On Thu, Apr 02, 2020 at 06:50:32PM +0100, Al Viro wrote:
> On Thu, Apr 02, 2020 at 07:03:28PM +0200, Christophe Leroy wrote:
> 
> > user_access_begin() grants both read and write.
> > 
> > This patch adds user_read_access_begin() and user_write_access_begin() but
> > it doesn't remove user_access_begin()
> 
> Ouch...  So the most generic name is for the rarest case?
>  
> > > What should we do about that?  Do we prohibit such blocks outside
> > > of arch?
> > > 
> > > What should we do about arm and s390?  There we want a cookie passed
> > > from beginning of block to its end; should that be a return value?
> > 
> > That was the way I implemented it in January, see
> > https://patchwork.ozlabs.org/patch/1227926/
> > 
> > There was some discussion around that and most noticeable was:
> > 
> > H. Peter (hpa) said about it: "I have *deep* concern with carrying state in
> > a "key" variable: it's a direct attack vector for a crowbar attack,
> > especially since it is by definition live inside a user access region."
> 
> > This patch minimises the change by just adding user_read_access_begin() and
> > user_write_access_begin() keeping the same parameters as the existing
> > user_access_begin().
> 
> Umm...  What about the arm situation?  The same concerns would apply there,
> wouldn't they?  Currently we have
> static __always_inline unsigned int uaccess_save_and_enable(void)
> {
> #ifdef CONFIG_CPU_SW_DOMAIN_PAN
>         unsigned int old_domain = get_domain();
> 
>         /* Set the current domain access to permit user accesses */
>         set_domain((old_domain & ~domain_mask(DOMAIN_USER)) |
>                    domain_val(DOMAIN_USER, DOMAIN_CLIENT));
> 
>         return old_domain;
> #else
>         return 0;
> #endif
> }
> and
> static __always_inline void uaccess_restore(unsigned int flags)
> {
> #ifdef CONFIG_CPU_SW_DOMAIN_PAN
>         /* Restore the user access mask */
>         set_domain(flags);
> #endif
> }
> 
> How much do we need nesting on those, anyway?  rmk?

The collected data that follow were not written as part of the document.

/-- R222 to R224, R227, R228: within a region, a load that hits takes its bytes from the L0 line, and a store that hits makes the line DIRTY,
records its bytes in WMASK and changes no memory; either way the line becomes the most recent of its set. A miss fills the line CLEAN first, a
read-only copy going before. LDV and STV use two lines. While an earlier access of the core to the line is still to reach memory, the bundle stalls.
R224: filling a line writes its DIRTY victim back to its point of coherence: the bytes of WMASK change there and no others, and the line of the
address is in L0 with the bytes of memory under the stores of the core and of its cluster's port. -/
def Obligations.RegionLines : Prop :=
  (∀ (s : State) (gd : Guard) (t b d w w2 : Nat) (x : Option Nat) (r : Xr),
     let part := s.me.csr.partid.toNat
     let o := r.pa % 64
     let gone (c : Core) : Core := match c.findLine r.pa with | some w => c.dropLine w | none => c
     let v := (gone s.me).victimLine r.pa
     let hit (pa w : Nat) : Prop := s.me.findLine pa = some w ∧ (s.me.line w).st ≠ .ro
     let miss : Prop := ∀ w, s.me.findLine r.pa = some w → (s.me.line w).st = .ro
     let filled (a : Nat) : State := ((s.clean.reXlate s.cur part a).updMe gone).fillLine s.cur r.pa .clean
     let pend (dst : Dest) (n sx : Nat) (data : List Byte) (c : Core) : Core := { c with
       fly := c.fly.filter (fun f => f.dest != dst)
       loads := c.loads ++ [⟨dst, ((data.drop o).take n).map .known, sx, none, c.nextSeq, true, false⟩], nextSeq := c.nextSeq + 1 }
     let put (w at_ : Nat) (l : List Byte) (c : Core) : Core := c.setLine w { c.line w with
       st := .dirty, data := spliceBytes (c.line w).data at_ l, wmask := (c.line w).wmask ||| (2 ^ l.length - 1) * 2 ^ at_ }
     let mine (i : Instr) (n acc : Nat) : Prop := let a := s.me.ea b d x n
       a % n = 0 ∧ paKind r.pa = .localHbm ∧ (s.regionOf part a).isSome = true ∧ s.xlate s.cur part a acc = .ok r ∧ ReadyL i s
     let loads (i : Instr) (dst : Dest) (n sx : Nat) : Prop := let a := s.me.ea b d x n
       mine i n accR → (s.lineBusy s.cur r.pa = true → Stalls i s) ∧
         (s.lineBusy s.cur r.pa = false → hit r.pa w →
           DoesTo i s ((s.reXlate s.cur part a).updMe (fun c => pend dst n sx (c.line w).data (c.touchLine w)))) ∧
         (s.lineBusy s.cur r.pa = false → miss → DoesTo i s ((filled a).updMe (fun c => pend dst n sx (c.line v).data c)))
     let stores (i : Instr) (n : Nat) : Prop := let a := s.me.ea b d x n
       let l := toBytes n (s.me.rg t).toNat
       let out (u : State) : State := u.staleStore (clusterOf s.cur) part r.pa n
       mine i n accW → (s.lineBusy s.cur r.pa = true → Stalls i s) ∧
         (s.lineBusy s.cur r.pa = false → hit r.pa w →
           DoesTo i s (out ((s.clean.reXlate s.cur part a).updMe (fun c => put w o l (c.touchLine w))))) ∧
         (s.lineBusy s.cur r.pa = false → miss → DoesTo i s (out ((filled a).updMe (put v o l))))
     let a := s.me.ea b d x 128
     let both : Prop := (s.regionOf part (a + 64)).isSome = true ∧ s.lineBusy s.cur r.pa = false ∧ s.lineBusy s.cur (r.pa + 64) = false ∧
       hit r.pa w ∧ hit (r.pa + 64) w2
     let two (c : Core) : Core := (c.touchLine w).touchLine w2
     let l := toBytes 128 (s.me.rv t).toNat
     loads (.ldB gd t b d x) (s.me.dg t) 1 0 ∧ loads (.ldBs gd t b d x) (s.me.dg t) 1 1 ∧ loads (.ldH gd t b d x) (s.me.dg t) 2 0 ∧
     loads (.ldHs gd t b d x) (s.me.dg t) 2 2 ∧ loads (.ldW gd t b d x) (s.me.dg t) 4 0 ∧ loads (.ldWs gd t b d x) (s.me.dg t) 4 4 ∧
     loads (.ldD gd t b d x) (s.me.dg t) 8 0 ∧ stores (.stB gd t b d x) 1 ∧ stores (.stH gd t b d x) 2 ∧ stores (.stW gd t b d x) 4 ∧
     stores (.stD gd t b d x) 8 ∧
     (mine (.ldv gd t b d x) 128 accR → both → DoesTo (.ldv gd t b d x) s ((s.reXlate s.cur part a).updMe (fun c =>
       pend (.v t) 128 0 ((c.line w).data.take 64 ++ (c.line w2).data.take 64) (two c)))) ∧
     (mine (.stv gd t b d x) 128 accW → both → DoesTo (.stv gd t b d x) s (((s.clean.reXlate s.cur part a).updMe (fun c =>
       put w2 0 (l.drop 64) ((put w 0 (l.take 64) (c.touchLine w)).touchLine w2))).staleStore (clusterOf s.cur) part r.pa 128))) ∧
  (∀ (s : State) (k pa : Nat) (st : L0St),
     let w := (s.core k).victimLine pa
     let l := (s.core k).line w
     let u := s.fillLine k pa st
     (∀ a, u.byte a = if l.st = .dirty ∧ l.tag * 64 ≤ a ∧ a < l.tag * 64 + l.data.length ∧ bitOf l.wmask (a - l.tag * 64)
       then nth l.data (a - l.tag * 64) 0 else s.byte a) ∧
     ((u.core k).line w).st = st ∧ ((u.core k).line w).tag = pa / 64 ∧ ((u.core k).line w).wmask = 0 ∧ ((u.core k).line w).lru = 0 ∧
     ((u.core k).line w).data = u.portBytes k (u.core k).nextSeq (pa / 64 * 64) 64 ∧ (u.core k).mq = (s.core k).mq ∧
     (∀ j, j ≠ k → u.core j = s.core j))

Yup, I think it's a weakness of the ARM implementation and I'd like to
not extend it further. AFAIK we should never nest, but I would not be
surprised at all if we did.

If we were looking at a design goal for all architectures, I'd like
to be doing what the public PaX patchset did for their memory access
switching, which is to alarm if calling into "enable" found the access
already enabled, etc. Such a condition would show an unexpected nesting
(like we've seen with similar constructs with set_fs() not getting reset
during an exception handler, etc etc).